Lee Antell is the president of the American Indian Opportunities Industrialization Center, which provides job training and operates an alternative high school in Minneapolis. “You can go down the list of all the urban problems — homelessness, having no money, on probation,” he said. “We’ve dealt with all of that, and if we had a student with just one of those, we’d jump for joy.”

But Clyde Bellecourt, a co-founder of the American Indian Movement who lives in Minneapolis and continues to be involved in a number of social organizations in the southern part of the city, where most of the American Indian population lives, said that despite the poverty, cities tend to provide Native Americans with greater opportunities.

“It’s not bad here,” Mr. Bellecourt said. “They come here and they get job training and don’t want to go back to the reservation.”

At the heart of one experiment to halt the cycle of poverty here is Little Earth of United Tribes, a sprawling 212-apartment complex, the nation’s only public housing project that gives American Indians preference. It offers a wide array of social services, from empowerment counselors and bike rentals to couples’ therapy and a teen center that offers homework help, computers and board games. Houses are being built next to the complex to promote homeownership.

The typical resident is a single mother. The unemployment rate, more than 65 percent, is only marginally better than at impoverished reservations like Pine Ridge in South Dakota.

Bill Ziegler, the housing project’s president and chief executive officer, said he came to Minneapolis from the Lower Brule reservation in South Dakota in 2004 with a wife and five young children. Within the first six months in the project, he said, there were five gang homicides, and from 2005 to 2007, only three students graduated from high school, a rate of about 5 percent.
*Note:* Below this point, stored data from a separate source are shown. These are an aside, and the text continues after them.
/-- ADD, ADDI, SUB, DADD, DADDI, DSUB (R203, R211, R213, R215, R223, R225): the exact result is written when it fits, and
IntegerOverflow is raised, with nothing written, when it does not (R547). -/
def Obligations.TrappingArithmetic : Prop :=
  ∀ (s : State) (rs rt rd : RegNum) (imm : Half),
    (let n : Int := (s.readW rs).toInt + (s.readW rt).toInt
     (-2 ^ 31 ≤ n ∧ n < 2 ^ 31 → WritesReg (.add rs rt rd) s rd ((BitVec.ofInt 32 n).signExtend 64)) ∧
      (¬(-2 ^ 31 ≤ n ∧ n < 2 ^ 31) → Raises (.add rs rt rd) s .integerOverflow)) ∧
    (let n : Int := (s.readW rs).toInt + imm.toInt
     (-2 ^ 31 ≤ n ∧ n < 2 ^ 31 → WritesReg (.addi rs rt imm) s rt ((BitVec.ofInt 32 n).signExtend 64)) ∧
      (¬(-2 ^ 31 ≤ n ∧ n < 2 ^ 31) → Raises (.addi rs rt imm) s .integerOverflow)) ∧
    (let n : Int := (s.readW rs).toInt - (s.readW rt).toInt
     (-2 ^ 31 ≤ n ∧ n < 2 ^ 31 → WritesReg (.sub rs rt rd) s rd ((BitVec.ofInt 32 n).signExtend 64)) ∧
      (¬(-2 ^ 31 ≤ n ∧ n < 2 ^ 31) → Raises (.sub rs rt rd) s .integerOverflow)) ∧
    (let n : Int := (s.readX rs).toInt + (s.readX rt).toInt
     (-2 ^ 63 ≤ n ∧ n < 2 ^ 63 → WritesReg (.dadd rs rt rd) s rd ((BitVec.ofInt 64 n))) ∧
      (¬(-2 ^ 63 ≤ n ∧ n < 2 ^ 63) → Raises (.dadd rs rt rd) s .integerOverflow)) ∧
    (let n : Int := (s.readX rs).toInt + imm.toInt
     (-2 ^ 63 ≤ n ∧ n < 2 ^ 63 → WritesReg (.daddi rs rt imm) s rt ((BitVec.ofInt 64 n))) ∧
      (¬(-2 ^ 63 ≤ n ∧ n < 2 ^ 63) → Raises (.daddi rs rt imm) s .integerOverflow)) ∧
    (let n : Int := (s.readX rs).toInt - (s.readX rt).toInt
     (-2 ^ 63 ≤ n ∧ n < 2 ^ 63 → WritesReg (.dsub rs rt rd) s rd ((BitVec.ofInt 64 n))) ∧
      (¬(-2 ^ 63 ≤ n ∧ n < 2 ^ 63) → Raises (.dsub rs rt rd) s .integerOverflow))

/-- The fifteen shifts (R227 to R241): the word forms shift the low word and sign-extend, the variable forms take 5 or 6 bits of rs
(R146). The shift amount is the field's. -/
def Obligations.ShiftResults : Prop :=
  ∀ (s : State) (rs rt rd : RegNum) (sa : Nat), sa < 32 →
    WritesReg (.sll rt rd sa) s rd (((s.readW rt) <<< (sa)).signExtend 64) ∧
    WritesReg (.sllv rs rt rd) s rd (((s.readW rt) <<< (((s.readX rs).extractLsb' 0 5).toNat)).signExtend 64) ∧
    WritesReg (.dsll rt rd sa) s rd ((s.readX rt) <<< (sa)) ∧
    WritesReg (.dsllv rs rt rd) s rd ((s.readX rt) <<< (((s.readX rs).extractLsb' 0 6).toNat)) ∧
    WritesReg (.dsll32 rt rd sa) s rd ((s.readX rt) <<< (sa + 32)) ∧
    WritesReg (.srl rt rd sa) s rd (((s.readW rt) >>> (sa)).signExtend 64) ∧
    WritesReg (.srlv rs rt rd) s rd (((s.readW rt) >>> (((s.readX rs).extractLsb' 0 5).toNat)).signExtend 64) ∧
    WritesReg (.dsrl rt rd sa) s rd ((s.readX rt) >>> (sa)) ∧
    WritesReg (.dsrlv rs rt rd) s rd ((s.readX rt) >>> (((s.readX rs).extractLsb' 0 6).toNat)) ∧
    WritesReg (.dsrl32 rt rd sa) s rd ((s.readX rt) >>> (sa + 32)) ∧
    WritesReg (.sra rt rd sa) s rd (((s.readW rt).sshiftRight (sa)).signExtend 64) ∧
    WritesReg (.srav rs rt rd) s rd (((s.readW rt).sshiftRight (((s.readX rs).extractLsb' 0 5).toNat)).signExtend 64) ∧
    WritesReg (.dsra rt rd sa) s rd ((s.readX rt).sshiftRight (sa)) ∧
    WritesReg (.dsrav rs rt rd) s rd ((s.readX rt).sshiftRight (((s.readX rs).extractLsb' 0 6).toNat)) ∧
    WritesReg (.dsra32 rt rd sa) s rd ((s.readX rt).sshiftRight (sa + 32))
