-- ==== Sys2Proof/Tests/Slice0.lean ====
section
/-! SUPPORT. Tests: expected values are the worked examples of the spec's instruction rules (`R<n>`) and its vectors (`V<n>`), and a
concrete state and operands that meet the hypotheses of each statement of Certificates/Slice0/Obligations.lean. The theorems are checked
one after the other: each `decide +kernel` under way holds a thread of its own. -/

set_option Elab.async false

namespace Sys2Proof.Tests

open Sys2Proof.Machine

/-! ### Helpers -/

/-- The word decodes to the instruction. -/
def decodesTo (p : Word × Instr) : Bool :=
  match decodeWord p.1 with
  | .ok i => decide (i = p.2)
  | .error _ => false

/-- The word is no instruction. -/
def isReserved (w : Word) : Bool :=
  match decodeWord w with
  | .ok _ => false
  | .error _ => true

/-- The result is a next state with this property. -/
def nextIs (r : Result) (p : State → Bool) : Bool :=
  match r with
  | .next t => p t
  | _ => false

/-- The result halts for this cause. -/
def haltsWith (r : Result) (c : HaltCause) : Bool :=
  match r with
  | .fault (.halt d) => decide (d = c)
  | _ => false

/-- The result refuses for this reason. -/
def refusesWith (r : Result) (c : Refusal) : Bool :=
  match r with
  | .refused d => decide (d = c)
  | _ => false

/-- Kernel mode, COP1 usable, FR = 1, at the address of the spec's examples. -/
def base : State :=
  { State.reset with
    pc := 0x80000400#32, npc := 0x80000404#32, cp0 := { Cop0.reset with status := 0x34000000#32 } }

/-- `base` with this Status. -/
def withStatus (w : Word) : State := { base with cp0 := { base.cp0 with status := w } }

/-- User mode without COP0 and COP1. -/
def user : State := withStatus 0x00000010#32

/-- Write registers, in order. -/
def setRegs (s : State) (l : List (RegNum × Dword)) : State := l.foldl (fun t p => t.writeX p.1 p.2) s

/-- Place bytes at a physical address. -/
def setBytes (s : State) (a : Nat) : List Byte → State
  | [] => s
  | b :: bs => setBytes { s with mem := s.mem.writeByte a b } (a + 1) bs

/-- The bytes at a physical address. -/
def bytesAt (s : State) (a n : Nat) : List Byte := (List.range n).map (fun k => s.mem.readByte (a + k))

/-- The memory and base register of the examples of 42_loadstore.md. -/
def loadBase : State :=
  setRegs (setBytes base 0x1000 [0x80, 0x81, 0x82, 0x83, 0x84, 0x85, 0x86, 0x87])
    [(1, 0xFFFFFFFF80001000), (2, 0x1122334455667788)]

/-- Memory filled with EE under the stores of 42_loadstore.md. -/
def storeBase : State :=
  setRegs (setBytes base 0x1000 (List.replicate 8 0xEE)) [(1, 0xFFFFFFFF80001000), (2, 0x1122334455667788)]

/-- The TLB entry of the example of R363. -/
def entry3 : TlbEntry :=
  { mask := 0, vpn2 := 0x00008, asid := 0x05, global := false, even := ⟨0x000100, 2, true, true⟩, odd := ⟨0x000101, 2, false, true⟩ }

/-- `base` with the entry of R363 in slot 3 and the COP0 registers that describe it. -/
def tlbBase : State :=
  { base with
    tlb := base.tlb.set 3 entry3
    cp0 := { base.cp0 with index := 3, entryHi := 0x00010005, entryLo0 := 0x00004016, entryLo1 := 0x00004052 } }

/-- A row: registers, instruction, register read, its value. -/
abbrev RegRow := List (RegNum × Dword) × Instr × RegNum × Dword

/-- The instruction completes and the register has the value. -/
def givesReg (s : State) (r : RegRow) : Bool := nextIs (exec r.2.1 (setRegs s r.1)) (fun t => t.readX r.2.2.1 == r.2.2.2)

/-! ### Well-formedness refuses what no encoding holds -/

theorem test_wf_shift_amount_too_big :
    [Instr.sll 1 2 32, .srl 1 2 32, .sra 1 2 32, .dsll 1 2 32, .dsrl 1 2 32, .dsra 1 2 32, .dsll32 1 2 32, .dsrl32 1 2 32,
      .dsra32 1 2 32].all (fun i => !i.wellFormed) = true := by decide

theorem test_wf_cache_operation_too_big : (Instr.cache 1 32 0).wellFormed = false := by decide

theorem test_wf_largest_fields :
    [Instr.sll 31 31 31, .dsra32 31 31 31, .cache 31 31 0xFFFF, .j 0x3FFFFFF].all Instr.wellFormed = true := by decide

/-! ### Decoding, each word the spec's encoding of its rule's worked example -/

/-- 40_integer_alu.md, R203 to R222. -/
theorem test_decode_IntAlu_1 :
    [
      (0x2022FFFF#32, Instr.addi 1 2 0xFFFF), (0x24220001#32, .addiu 1 2 0x1), (0x28220000#32, .slti 1 2 0x0),
      (0x2C22FFFF#32, .sltiu 1 2 0xFFFF), (0x3022FF00#32, .andi 1 2 0xFF00), (0x3422FF00#32, .ori 1 2 0xFF00),
      (0x3822FF00#32, .xori 1 2 0xFF00), (0x3C028000#32, .lui 2 0x8000), (0x6022FFFF#32, .daddi 1 2 0xFFFF),
      (0x64220001#32, .daddiu 1 2 0x1), (0x00221820#32, .add 1 2 3), (0x00221821#32, .addu 1 2 3), (0x00221822#32, .sub 1 2 3),
      (0x00021823#32, .subu 0 2 3), (0x00221824#32, .and 1 2 3), (0x00221825#32, .or 1 2 3), (0x00221826#32, .xor 1 2 3),
      (0x00221827#32, .nor 1 2 3), (0x0022182A#32, .slt 1 2 3), (0x0022182B#32, .sltu 1 2 3)].all decodesTo = true := by decide +kernel

/-- 40_integer_alu.md, R223 to R241. -/
theorem test_decode_IntAlu_2 :
    [
      (0x0022182C#32, Instr.dadd 1 2 3), (0x0022182D#32, .daddu 1 2 3), (0x0022182E#32, .dsub 1 2 3),
      (0x0002182F#32, .dsubu 0 2 3), (0x00021900#32, .sll 2 3 4), (0x00021902#32, .srl 2 3 4), (0x00021903#32, .sra 2 3 4),
      (0x00221804#32, .sllv 1 2 3), (0x00221806#32, .srlv 1 2 3), (0x00221807#32, .srav 1 2 3), (0x00021938#32, .dsll 2 3 4),
      (0x0002193A#32, .dsrl 2 3 4), (0x0002193B#32, .dsra 2 3 4), (0x00221814#32, .dsllv 1 2 3), (0x00221816#32, .dsrlv 1 2 3),
      (0x00221817#32, .dsrav 1 2 3), (0x0002183C#32, .dsll32 2 3 0), (0x0002183E#32, .dsrl32 2 3 0),
      (0x0002183F#32, .dsra32 2 3 0)].all decodesTo = true := by decide +kernel
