-- ==== Sys2Proof/Machine/Coordinate.lean ====
section
/-! DEFINITION. The coordinate unit (02): the die-to-table target (R25 to R27), its reach (R28), the residual check
(R31) and the drift update and clamp (R33, R35). All arithmetic is exact, on integers. -/

namespace Sys2Proof.Machine

open Sys2Proof

/-- Divide by `unit`, rounding half away from zero: the magnitude plus half a unit, divided, with the sign put back
(R26 with unit 256, R33 with unit 16). -/
def divRound (unit : Nat) (z : Int) : Int := z.sign * ((z.natAbs + unit / 2) / unit : Nat)

/-- The scaled sum Sx of the die at a column and row (R25). -/
def scaledX (t : Transform) (column row : Nat) : Int :=
  ((column : Int) - t.c0) * t.dxc + ((row : Int) - t.r0) * t.dxr

/-- The scaled sum Sy of the die at a column and row (R25). -/
def scaledY (t : Transform) (column row : Nat) : Int :=
  ((column : Int) - t.c0) * t.dyc + ((row : Int) - t.r0) * t.dyr

/-- The target coordinate X in counts (R27). -/
def targetX (t : Transform) (d : Drift) (column row : Nat) : Int := t.x0 + divRound 256 (scaledX t column row) + d.dx

/-- The target coordinate Y in counts (R27). -/
def targetY (t : Transform) (d : Drift) (column row : Nat) : Int := t.y0 + divRound 256 (scaledY t column row) + d.dy

/-- Both residuals have a magnitude of at most REJECT-LIMIT, so the verdict is accepted and not OFFSET (R31). -/
def residualAccepted (limit : Nat) (ex ey : Int) : Bool := decide (ex.natAbs ≤ limit) && decide (ey.natAbs ≤ limit)

/-- A drift value brought into the bound of DRIFT-MAX (R33, R35). -/
def clampDrift (bound : Nat) (d : Int) : Int :=
  if (bound : Int) < d then bound else if d < -(bound : Int) then -(bound : Int) else d

/-- One axis of the drift update (R33): the weighted step is added and the sum clamped. -/
def driftStep (st : Settings) (d e : Int) : Int :=
  clampDrift st.driftMax (d + divRound 16 (e * (st.driftWeight : Int)))

/-- The drift update of an accepted presentation (R33). -/
def State.absorb (s : State) (ex ey : Int) : State :=
  { s with drift := ⟨driftStep s.settings s.drift.dx ex, driftStep s.settings s.drift.dy ey⟩ }

/-- Both accumulators set to 0 (R36). -/
def State.zeroDrift (s : State) : State := { s with drift := ⟨0, 0⟩ }

/-- Both accumulators clamped into the stored DRIFT-MAX (R35). -/
def State.clampDrifts (s : State) : State :=
  { s with drift := ⟨clampDrift s.settings.driftMax s.drift.dx, clampDrift s.settings.driftMax s.drift.dy⟩ }

end Sys2Proof.Machine
end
During a community forum in 2007, he asked to see the hands of parents who believed that their children would graduate from high school. He said no one raised their hand. “We expect boys to join gangs, girls to get pregnant,” he said. “I told them, ‘Our kids are doing what they’re expected to do.’ ” His solution has been to offer programs that are widely used by residents and to install nearly two dozen security cameras around the complex, hire off-duty police officers and evict individuals who have committed crimes or other offenses.

Mr. Ziegler said the board was moving toward a requirement that every resident have a job, be enrolled in school at least part time or serve as a volunteer. Though unemployment remains high, he said, the complex now has more than 120 volunteers.

“When we’re talking about change, we’re not hunting vampires — there’s no silver bullet,” Mr. Ziegler said. “It’s like the Lakota hunters bringing down a buffalo. It wasn’t one shot. It was a series of arrows that led to success. And it’s going to take a series of arrows to bring down the beast.”